Data for this exercise

/-- The teams that a completed spawn's gangs made by TNEW: dissolved, or, while gangs are in them, once they are empty (R258). -/
def State.dissolveCreated (s : State) (sp : Nat) : State :=
  (s.teams.filter fun e => e.2.creator == some sp).foldl (fun s e =>
    State.dissolveEmpty { s with teams := s.teams.modify e.1 fun T => { T with creator := some creatorGone } } e.1 (e.1 / 1024) false) s

/-- The images of an ending spawn's teams are given up, and their entries freed (R241). -/
def State.dropImages (s : State) (sp : Nat) : State :=
  let mine := s.front.images.filter fun e => e.2.spawn == sp
  let s1 := mine.foldl (fun s e => if e.2.key < 65536 then s.dissolve e.2.key (e.2.key / 1024) else s) s
  { s1 with front := { s1.front with images := s1.front.images.filter fun e => e.2.spawn != sp } }

/-- A spawn has nothing left: no gang, none to place, no engine operation; no image, unless it is ending (R316, R241). -/
def State.spawnDone (s : State) (sp : Nat) (p : Spawn) : Bool :=
  (s.gangsOf sp).isEmpty && p.unplaced.isEmpty && !s.spawnBusy sp &&
  (match p.ending with
   | some _ => !p.issuing
   | none => !(s.front.images.any fun e => e.2.spawn == sp))

/-- The status reaches the bundle, or the refinement command, that started the spawn (R315, R328). -/
def State.reportSpawn (s : State) (sp status : Nat) (p : Spawn) : State :=
  let s1 := s.memberDone p.bundle status
  { s1 with commands := s1.commands.map fun c =>
      match c.stage with
      | .phase n x => if x = sp ∧ p.command = some c.sn then { c with stage := .ended n status } else c
      | _ => c }

/-- SPAWN_COMPLETION (R316, R241 step 8): the spawn's status goes to its bundle, whose retirement writes the completion word,
or to its command. -/
def execSpawnCompletion (sp : Nat) (s : State) : Out :=
  match s.spawns.find? sp with
  | none => .next s
  | some p =>
    if !s.spawnDone sp p then .next s else
    let s1 := (s.dropImages sp).dissolveCreated sp
    .next ({ s1 with spawns := s1.spawns.erase sp }.reportSpawn sp (p.ending.getD 0) p)

/-! ## Bind records (R317) -/

/-- The spawn that an index of a die's spawn table names (R317). -/
def State.spawnAt (s : State) (die i : Nat) : Option (Nat × Spawn) :=
  (s.spawns.filter fun e => e.2.entries.find? die == some i).head?

/-- The gang of a bind record placed and started: of a singleton; of an automatic team, whose first gang's record makes it (R253, R317). -/
def State.bindGang (s : State) (b : BindRec) (g sp : Nat) (p : Spawn) : Placed :=
  let r := p.record
  let gi := b.gang.toNat
  let acc := b.accres.toNat
  let prio := min b.prio.toNat r.prio
  let k := clusterOf g * 1024 + b.team.toNat % 1024
  let mine := fun (e : Nat × Gang) => e.2.spawn == sp && e.2.index / r.teamGangs == gi / r.teamGangs
  if !p.unplaced.contains gi || p.stopped || b.width.toNat != r.width then .refused b
  else if r.team = 0 then (if b.team.toNat = 0xFFFF then s.startTeam sp acc prio r [(gi, g)] else .refused b)
  else if b.team.toNat = 0xFFFF || (s.team k).gen != b.team.toNat / 1024 then .refused b
  else if (s.team k).valid then
    (if (s.members k).any mine then (s.placeGang sp gi g acc prio b.team.toNat r).andThen fun s1 => .done (s1.joinTeam g k)
     else .refused b)
  else if s.gangs.any mine then .refused b
  else
    ((s.newAutoTeam k r).placeGang sp gi g acc prio b.team.toNat r).andThen fun s1 =>
      .ofOption ((s1.joinTeam g k).giveSlots k [coreOf g] r.slots)

/-- BIND_START: a bind record with CMD start places a gang of a started spawn, at no more than its spawn's priority (R326); a record the
hardware refuses is counted (R317). A gang of an Axolotl phase sees every write of the phases before: its core's L1 tensor lines are
invalidated (R339). -/
def execBindStart (b : BindRec) (s : State) : Out :=
  match placeKey b.place with
  | none => .next s
  | some g =>
    match s.spawnAt (dieOf g) b.spawn.toNat with
    | none => .next (s.refusePlace b 0)
    | some (sp, p) =>
      match s.bindGang b g sp p with
      | .done s1 =>
        let s2 := { s1 with
          spawns := s1.spawns.modify sp fun p => { p with unplaced := p.unplaced.filter (· != b.gang.toNat) } }
        .next (if p.command.isSome then s2.invalidateL1 (coreOf g) else s2)
      | _ => .next (s.refusePlace b 0)

end Sys2Proof.Machine
end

Problem to solve
Go through the entries above and restate each one exactly.

Answer to this problem
/-- The teams that a completed spawn's gangs made by TNEW: dissolved, or, while gangs are in them, once they are empty (R258). -/
def State.dissolveCreated (s : State) (sp : Nat) : State :=
  (s.teams.filter fun e => e.2.creator == some sp).foldl (fun s e =>
    State.dissolveEmpty { s with teams := s.teams.modify e.1 fun T => { T with creator := some creatorGone } } e.1 (e.1 / 1024) false) s

/-- The images of an ending spawn's teams are given up, and their entries freed (R241). -/
def State.dropImages (s : State) (sp : Nat) : State :=
  let mine := s.front.images.filter fun e => e.2.spawn == sp
  let s1 := mine.foldl (fun s e => if e.2.key < 65536 then s.dissolve e.2.key (e.2.key / 1024) else s) s
  { s1 with front := { s1.front with images := s1.front.images.filter fun e => e.2.spawn != sp } }

/-- A spawn has nothing left: no gang, none to place, no engine operation; no image, unless it is ending (R316, R241). -/
def State.spawnDone (s : State) (sp : Nat) (p : Spawn) : Bool :=
  (s.gangsOf sp).isEmpty && p.unplaced.isEmpty && !s.spawnBusy sp &&
  (match p.ending with
   | some _ => !p.issuing
   | none => !(s.front.images.any fun e => e.2.spawn == sp))

/-- The status reaches the bundle, or the refinement command, that started the spawn (R315, R328). -/
def State.reportSpawn (s : State) (sp status : Nat) (p : Spawn) : State :=
  let s1 := s.memberDone p.bundle status
  { s1 with commands := s1.commands.map fun c =>
      match c.stage with
      | .phase n x => if x = sp ∧ p.command = some c.sn then { c with stage := .ended n status } else c
      | _ => c }

/-- SPAWN_COMPLETION (R316, R241 step 8): the spawn's status goes to its bundle, whose retirement writes the completion word,
or to its command. -/
def execSpawnCompletion (sp : Nat) (s : State) : Out :=
  match s.spawns.find? sp with
  | none => .next s
  | some p =>
    if !s.spawnDone sp p then .next s else
    let s1 := (s.dropImages sp).dissolveCreated sp
    .next ({ s1 with spawns := s1.spawns.erase sp }.reportSpawn sp (p.ending.getD 0) p)

/-! ## Bind records (R317) -/

/-- The spawn that an index of a die's spawn table names (R317). -/
def State.spawnAt (s : State) (die i : Nat) : Option (Nat × Spawn) :=
  (s.spawns.filter fun e => e.2.entries.find? die == some i).head?

/-- The gang of a bind record placed and started: of a singleton; of an automatic team, whose first gang's record makes it (R253, R317). -/
def State.bindGang (s : State) (b : BindRec) (g sp : Nat) (p : Spawn) : Placed :=
  let r := p.record
  let gi := b.gang.toNat
  let acc := b.accres.toNat
  let prio := min b.prio.toNat r.prio
  let k := clusterOf g * 1024 + b.team.toNat % 1024
  let mine := fun (e : Nat × Gang) => e.2.spawn == sp && e.2.index / r.teamGangs == gi / r.teamGangs
  if !p.unplaced.contains gi || p.stopped || b.width.toNat != r.width then .refused b
  else if r.team = 0 then (if b.team.toNat = 0xFFFF then s.startTeam sp acc prio r [(gi, g)] else .refused b)
  else if b.team.toNat = 0xFFFF || (s.team k).gen != b.team.toNat / 1024 then .refused b
  else if (s.team k).valid then
    (if (s.members k).any mine then (s.placeGang sp gi g acc prio b.team.toNat r).andThen fun s1 => .done (s1.joinTeam g k)
     else .refused b)
  else if s.gangs.any mine then .refused b
  else
    ((s.newAutoTeam k r).placeGang sp gi g acc prio b.team.toNat r).andThen fun s1 =>
      .ofOption ((s1.joinTeam g k).giveSlots k [coreOf g] r.slots)

/-- BIND_START: a bind record with CMD start places a gang of a started spawn, at no more than its spawn's priority (R326); a record the
hardware refuses is counted (R317). A gang of an Axolotl phase sees every write of the phases before: its core's L1 tensor lines are
invalidated (R339). -/
def execBindStart (b : BindRec) (s : State) : Out :=
  match placeKey b.place with
  | none => .next s
  | some g =>
    match s.spawnAt (dieOf g) b.spawn.toNat with
    | none => .next (s.refusePlace b 0)
    | some (sp, p) =>
      match s.bindGang b g sp p with
      | .done s1 =>
        let s2 := { s1 with
          spawns := s1.spawns.modify sp fun p => { p with unplaced := p.unplaced.filter (· != b.gang.toNat) } }
        .next (if p.command.isSome then s2.invalidateL1 (coreOf g) else s2)
      | _ => .next (s.refusePlace b 0)

end Sys2Proof.Machine
end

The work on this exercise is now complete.